Aunque vivió en distintas ciudades de Venezuela, Zoraida Díaz siempre volvió a Cumanacoa, en el estado Sucre, donde nació, creció y se enamoró de la música. Allí en más de una oportunidad ha tenido que constatar de primera mano la fuerza de la naturaleza. 

ILUSTRACIONES: ROBERT DUGARTE

Por esos días llovía muy fuerte. El de la noche del 1ro de julio de 2024 parecía ser otro aguacero más de esa temporada de lluvias constantes. Zoraida Díaz, una mujer que a sus 75 años sigue cantando en la Orquesta Sinfónica de Cumanacoa, estaba sola en su casa, ubicada en la avenida principal de Antonio José de Sucre de ese pueblo del oriente venezolano. Apenas la acompañaba Scarlet, una perrita poodle. La oscuridad de la noche, producto de un corte de luz, y el sonido de las gotas de una lluvia leve que golpeaban el techo de zinc, envolvían la habitación. Pronto el sueño la venció, algo inusual en ella que, al igual que su perrita, se despierta al escuchar cualquier ruido.

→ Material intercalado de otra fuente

/-- The value of an element; a raw one is taken as its bits. -/
def CType.value (t : CType) (x : Nat) : FV :=
  match t with
  | .flt f => f.decode x
  | .int n => FV.ofInt (sextNat (8 * n) x)
  | .raw _ => FV.ofInt x

/-- An integer clamped to n bytes, as its bits. -/
def clampInt (n : Nat) (v : Int) : Nat :=
  ((max (-((2 ^ (8 * n - 1) : Nat) : Int)) (min v (((2 ^ (8 * n - 1) : Nat) : Int) - 1))) % (2 ^ (8 * n) : Nat)).toNat

/-- A value converted into a type, to nearest even (13 R253). -/
def CType.convert (t : CType) (x : FV) : Nat :=
  match t with
  | .flt f => (f.encode .rne x).1
  | .int n =>
    let (v, _) := x.toInt .rne (-(2 ^ (8 * n - 1) : Nat)) ((2 ^ (8 * n - 1) : Nat) - 1)
    (v % (2 ^ (8 * n) : Nat)).toNat
  | .raw _ => 0

/-- The narrow types of quantisation (13 R253). -/
def narrowType (t : Nat) : Bool := decide (4 ≤ t ∧ t ≤ 8)

/-- The types of a collective (13 R257). -/
def collType (t : Nat) : Bool := decide (t ≤ 3 ∨ (8 ≤ t ∧ t ≤ 11))

/-- The fields are valid under R250 to R253 and R257; `again` is `copy.r`. -/
def Copy.valid (c : Copy) (again : Bool) : Bool :=
  let s := cType c.stype
  let d := cType c.dtype
  c.fld 4 27 37 == 0 && c.fld 5 96 32 == 0 && decide (c.op < 8) && decide (c.red ≠ 3) && decide (c.scale ≠ 3) &&
  (c.owncl || decide (c.cl < 24)) && decide (0 < c.n0 ∧ 0 < c.n1 ∧ 0 < c.n2 ∧ c.total < 2 ^ 48) &&
  (decide (c.op = 5 ∨ c.op = 6) || decide (c.red = 0)) && (decide (c.scale = 0) || decide (c.op = 0)) &&
  ((!s.isRaw && !d.isRaw) || (s.isRaw && d.isRaw && s.bits == d.bits)) &&
  ((decide (s.bits ≠ 4) && decide (d.bits ≠ 4)) || (decide (c.n0 % 2 = 0) && decide (c.op = 0 ∨ c.op = 3))) &&
  (decide (c.op = 0 ∨ c.op = 3 ∨ c.op = 4) || decide (c.n1 = 1 ∧ c.n2 = 1)) &&
  (decide (c.op ≠ 2) || decide (1 ≤ c.dext ∧ c.dext ≤ 2 ^ 20)) && (decide (c.op ≠ 7) || decide (1 ≤ c.dext ∧ c.dext ≤ 2 ^ 40)) &&
  (decide (c.op ≠ 3) || c.stype == c.dtype) && (decide (c.op ≠ 4) || decide (c.stype = 0 ∧ c.dtype = 0)) &&
  (decide (c.op < 5) || (c.stype == c.dtype && collType c.stype)) &&
  (decide (c.scale ≠ 1) || (decide (c.stype ≤ 3) && narrowType c.dtype)) &&
  (decide (c.scale ≠ 2) || (narrowType c.stype && decide (c.dtype ≤ 3))) && !(again && decide (5 ≤ c.op))

/-- The byte hull of a walk: its first byte and its size (13 R254). -/
def Copy.hull (c : Copy) (w : Walk) : Int × Nat :=
  let a1 := ((c.n1 - 1 : Nat) : Int) * w.s1
  let a2 := ((c.n2 - 1 : Nat) : Int) * w.s2
  let lo := (w.base : Int) + min 0 a1 + min 0 a2
  let hi := (w.base : Int) + max 0 a1 + max 0 a2 + ((c.n0 * w.bits + 7) / 8 : Nat)
  (lo, (hi - lo).toNat)

/-- The first element address of a walk that is not aligned to the element size. -/
def Copy.misaligned (c : Copy) (w : Walk) : Option Int :=
  let sz : Int := max 1 (w.bits / 8)
  [(w.base : Int), if 1 < c.n1 then w.base + w.s1 else w.base, if 1 < c.n2 then w.base + w.s2 else w.base].find?
    (fun a => decide (a % sz ≠ 0))

/-- An extent checked at issue: the capability, the first byte, the size, the permissions, the element size as a power of
two, and the first address that is not aligned to it. -/
structure Extent where
  cap : GReg
  lo : Int
  size : Nat
  perms : Nat
  bounded : Bool
  al : Nat
  mis : Option Int

/-- A one-dimensional extent. -/
def flatExtent (cap : GReg) (size perms al : Nat) : Extent :=
  ⟨cap, cap.addr, size, perms, true, al, if cap.addr % 2 ^ al ≠ 0 then some cap.addr else none⟩

/-- The extents of a command that are checked at issue, in the order SRC, DST, AUX, REC; the bounds of a gather's source are
the engine's to check, element by element (13 R254, R260). DEDUCED (log 46). -/
def Copy.extents (c : Copy) : List Extent :=
  let t := decide (c.op = 4)
  let sp := pL ||| pE ||| (if t then pLC else 0)
  let dp := pS ||| pE ||| (if t then pSC else 0)
  let strided := fun (cap : GReg) (w : Walk) (p : Nat) =>
    Extent.mk cap (c.hull w).1 (c.hull w).2 p true (Nat.log2 (max 1 (w.bits / 8))) (c.misaligned w)
  (match c.op with
    | 0 | 4 => [strided c.src c.srcWalk sp]
    | 1 => [⟨c.src, c.src.addr, 0, sp, false, 0, none⟩]
    | 3 => []
    | _ => [flatExtent c.src (c.n0 * c.ssz) sp (Nat.log2 c.ssz)]) ++
  (match c.op with
    | 0 | 3 | 4 => [strided c.dst c.dstWalk dp]
    | 2 | 7 => [flatExtent c.dst c.dext dp (Nat.log2 c.dsz)]
    | _ => [flatExtent c.dst (c.n0 * c.dsz) dp (Nat.log2 c.dsz)]) ++
  (if c.op = 1 ∨ c.op = 2 then [flatExtent c.aux (4 * c.n0) (pL ||| pE) 2]
   else if c.scale ≠ 0 then [flatExtent c.aux ((c.total + 31) / 32) (pL ||| pE) 0] else []) ++
  (if c.recCap = .null then [] else [flatExtent c.recCap 16 (pS ||| pF ||| pE) 4])

/-- The capability check of an extent; one that is not bounded at issue needs its tag, type and permissions only. -/
def Extent.check (e : Extent) : Except TrapReq Unit :=
  match Machine.check e.cap (BitVec.ofInt 64 e.lo) e.size e.perms with
  | .ok () => .ok ()
  | .error t => if t.code = tCAPB ∧ !e.bounded then .ok () else .error t

/-- The alignment check of an extent. -/
def Extent.aligned (e : Extent) : Except TrapReq Unit :=
  match e.mis with
  | none => .ok ()
  | some a => .error (aln (BitVec.ofInt 64 a) e.al)

/-- The physical cluster of the engine that a descriptor names; none when the partition does not map it (13 R248). -/
def State.copyCluster (s : State) (c : Copy) : Option Nat :=
  if c.owncl then some (clusterOf s.curCore)
  else match s.vifOf s.curCore with
    | none => none
    | some v => let p := (s.vif v).phys c.cl; if p < 24 then some p else none

/-- The checks of a copy at issue, after those of its descriptor at `desc` (13 R254); `counted` is D = 0. -/
def Copy.checks (c : Copy) (s : State) (desc : Word) (again counted : Bool) : Except TrapReq Unit :=
  let need := fun (b : Bool) (t : TrapReq) => if b then Except.ok () else Except.error t
  firstErr ([need (c.valid again) (ill s.pc 10), need (s.copyCluster c).isSome (pgf desc kLoad 0)] ++
    c.extents.flatMap (fun e => [e.check, e.aligned]) ++ [need (!counted || c.recCap.tag) ⟨tCAPT, 0, 1⟩])

/-- The command that a descriptor gives. -/
def State.sampleCopy (s : State) (gs : List GReg) (skip : Nat) : Copy :=
  { id := 0, core := s.curCore, ctx := s.curCtx, handle := none, lid := s.lid, pgen := s.pgenOf s.curCore, header := 0,
    desc := gs, skip := skip, accepted := false, pages := [], pos := 0, fk := 0, poi := false, buf := [], rd := [], code := 0,
    round := 0, p := 1 }

/-- The header of a copy message; its body is the descriptor, and for `copy.r` a sixth flit with the skip count (13 R249). -/
def Copy.head (c : Copy) (s : State) (again : Bool) (hd : Option Nat) : BitVec 256 :=
  s.header (if again then 0x201 else 0x200) (if again then 5 else 4) 0 0 2
    (if c.owncl then s.lclOf s.curCore else c.cl) c.eng s.curCtx (hndOf hd)

/-- `copy` and `copy.r` (13 R254). The inbox of an engine holds 16 commands (13 R248), and a command takes its entry until it
has completed. DESIGN CHOICE (log 79). -/
def copyForm (o : Op) (s : State) (again : Bool) (skip : Nat) : Eff :=
  let ga := s.g o.ra
  withBlock s ga 128 4 (pL ||| pLC) kLoad (fun s1 g =>
    match s1.poisonSegs g with
    | some i => .after s1 ⟨tPOIS, segPoisonVa ga.word i, s.pc⟩
    | none =>
      let c := s1.sampleCopy (s1.readSegs g true) skip
      checked s (c.checks s1 ga.word again (decide (o.rd = 0))) (fun _ =>
        let e := 2 * (s1.copyCluster c).getD 0 + c.eng
        if 16 ≤ (s1.copyEng e).length ∨ !s1.mayCount then .hold s1
        else
          let (id, s2) := s1.fresh
          match s2.takeHandle clsCopy o.rd id with
          | none => .hold s1
          | some (s3, hd) => .next (s3.modCopy e (fun cs => cs ++ [{ c with
            id := id, handle := hd, header := c.head s1 again hd }]))))

/-- COPY (13 R254). -/
def execCopy (o : Op) (s : State) : Host.Outcome State Fault Refusal :=
  word (.copy o) o s (fun s => copyForm o s false 0)

/-- COPY_R (13 R254). -/
def execCopyR (o : Op) (s : State) : Host.Outcome State Fault Refusal :=
  word (.copyR o) o s (fun s => copyForm o s true ((s.g o.rb).addr % 2 ^ 48))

Pasadas las 12:00 de la madrugada, en la serranía del Turimiquire —a 2 mil 200 metros sobre el nivel del mar, donde el río Manzanares inicia su camino de 80 kilómetros, antes de atravesar la ciudad de Cumaná y desembocar en el golfo de Cariaco— la fuerza del huracán Beryl intensificaría la lluvia, transformándola en un torrencial aguacero. Uno con estruendos de relámpagos que despertarían a cualquiera de un sueño profundo. 

A Gabriela su hija la despertó a las 3:26 de la madrugada. Una amiga que vivía en Barrio Blanco la había llamado y le dijo que el río estaba metiéndose en las casas y que la gente estaba saliendo hacia la avenida principal. Iban a refugiarse en la Biblioteca Pública “José Gibbs Caña”, un edificio de tres pisos, donde estarían a salvo.

En menos de cinco minutos, Gabriela salió de su casa, bajo la lluvia, con su esposo y sus hijos rumbo a la biblioteca. Allí, le pidió a una cuñada que le avisara a Zoraida. Y fue al rato cuando el río se apoderó de las calles. Con furia.

—¿Dónde está la señora Zoraida? ¿Le avisaron? —le preguntó Gabriela a su cuñada. 

—No salió. Yo la llamé pero no salió.

Gabriela entró en pánico, su primer pensamiento fue llamarla por teléfono, pero se percató de que no tenía saldo. Le pidió el favor a una de las personas que estaban en la biblioteca. Marcó el número. Zoraida contestó:

—¿Qué fue, mija?

Gabriela, nerviosa, preguntó:

—¿Dónde está usted, señora Zoraida?

—Aquí en mi casa. Estaba durmiendo… ¿Por qué?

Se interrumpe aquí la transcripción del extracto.